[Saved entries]
===
-- ==== Sys2Proof/Certificates/Slice0/Obligations.lean ====
section
/-! DEFINITION. The statements of this model for the provers. `exec c s = .next t` says that the command c completes from state s
in state t. A host access outcome that a command is not given succeeds (log entry 3). -/

open Sys2Proof Sys2Proof.Machine

/-- A step takes the command at the front of the queue and is that command's meaning on the state with the queue's rest. -/
def Obligations.StepRunsTheFront : Prop :=
  ∀ (c : Instr) (q : List Instr) (s : State), step { s with pending := c :: q } = exec c { s with pending := q }

/-- The tick on an empty queue is the model's choice (log entry 15); what an AON cycle does is R462, R464 and R473. -/
def Obligations.IdleStepIsOneAonCycle : Prop :=
  ∀ s : State, s.pending = [] → s.regsWf →
    ∃ t, step s = .next t
      ∧ (s.pins.aux = false ∨ (s.aon + 1) % 1200 = 0 → t = s)
      ∧ (s.pins.aux = true → (s.aon + 1) % 1200 ≠ 0 →
          t = { s with aon := s.aon + 1, regs := t.regs }
          ∧ (t.reg rRstWdog).toNat = (s.reg rRstWdog).toNat - 1
          ∧ t.reg64 rPwrThrCycLo = (s.reg64 rPwrThrCycLo + if s.pwr.steps.all (· = 0) then 0 else 1) % 2 ^ 64
          ∧ ∀ off, off ≠ rRstWdog → off ≠ rPwrThrCycLo → off ≠ rPwrThrCycLo + 4 → t.reg off = s.reg off)

/-- The invariant holds right after reset. -/
def Obligations.ResetIsSound : Prop := Inv State.reset

/-- Device memory, poison marks, semaphores, registers and the settings of the last epoch stay in canonical form, every codec context keeps
64 marks, and no outcome of a host access or count of one command reaches the next, whatever command runs. -/
def Obligations.StepKeepsTheStateSound : Prop := ∀ s t : State, Inv s → step s = .next t → Inv t

/-- The manual gives every command an effect, so no step stops. -/
def Obligations.EveryStepAnswers : Prop := ∀ s : State, Safe s

/-- A command's effect lies beside the queue, and no command changes which dies are fitted. -/
def Obligations.NoCommandTouchesTheQueue : Prop :=
  ∀ (c : Instr) (s t : State), exec c s = .next t → t.pending = s.pending ∧ t.assy = s.assy

/-- The write of bytes that every engine and every transfer makes (R260): whole lines lose their mark, others keep it. -/
def Obligations.MemoryWrite : Prop :=
  ∀ (s : State) (a : Nat) (bs : List Byte), Memory.wf s.mem = true → swf markReset s.marks = true →
    (∀ i b, bs[i]? = some b → (s.memWrite a bs).memByte (a + i) = b)
    ∧ (∀ x, x < a ∨ a + bs.length ≤ x → (s.memWrite a bs).memByte x = s.memByte x)
    ∧ (∀ l, (s.memWrite a bs).poisoned (64 * l) =
        if a ≤ 64 * l ∧ 64 * l + 64 ≤ a + bs.length then false else s.poisoned (64 * l))
    ∧ Memory.wf (s.memWrite a bs).mem = true
    ∧ s.memWrite a bs = { s with mem := (s.memWrite a bs).mem, marks := (s.memWrite a bs).marks }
===
> [Work to complete]: Beginning at the opening line of the data, transcribe each line exactly until you reach the line with "1200 = 0 → t = s)", which you also include, and go no further.

> [Reply]:
-- ==== Sys2Proof/Certificates/Slice0/Obligations.lean ====
section
/-! DEFINITION. The statements of this model for the provers. `exec c s = .next t` says that the command c completes from state s
in state t. A host access outcome that a command is not given succeeds (log entry 3). -/

open Sys2Proof Sys2Proof.Machine

/-- A step takes the command at the front of the queue and is that command's meaning on the state with the queue's rest. -/
def Obligations.StepRunsTheFront : Prop :=
  ∀ (c : Instr) (q : List Instr) (s : State), step { s with pending := c :: q } = exec c { s with pending := q }

/-- The tick on an empty queue is the model's choice (log entry 15); what an AON cycle does is R462, R464 and R473. -/
def Obligations.IdleStepIsOneAonCycle : Prop :=
  ∀ s : State, s.pending = [] → s.regsWf →
    ∃ t, step s = .next t
      ∧ (s.pins.aux = false ∨ (s.aon + 1) % 1200 = 0 → t = s)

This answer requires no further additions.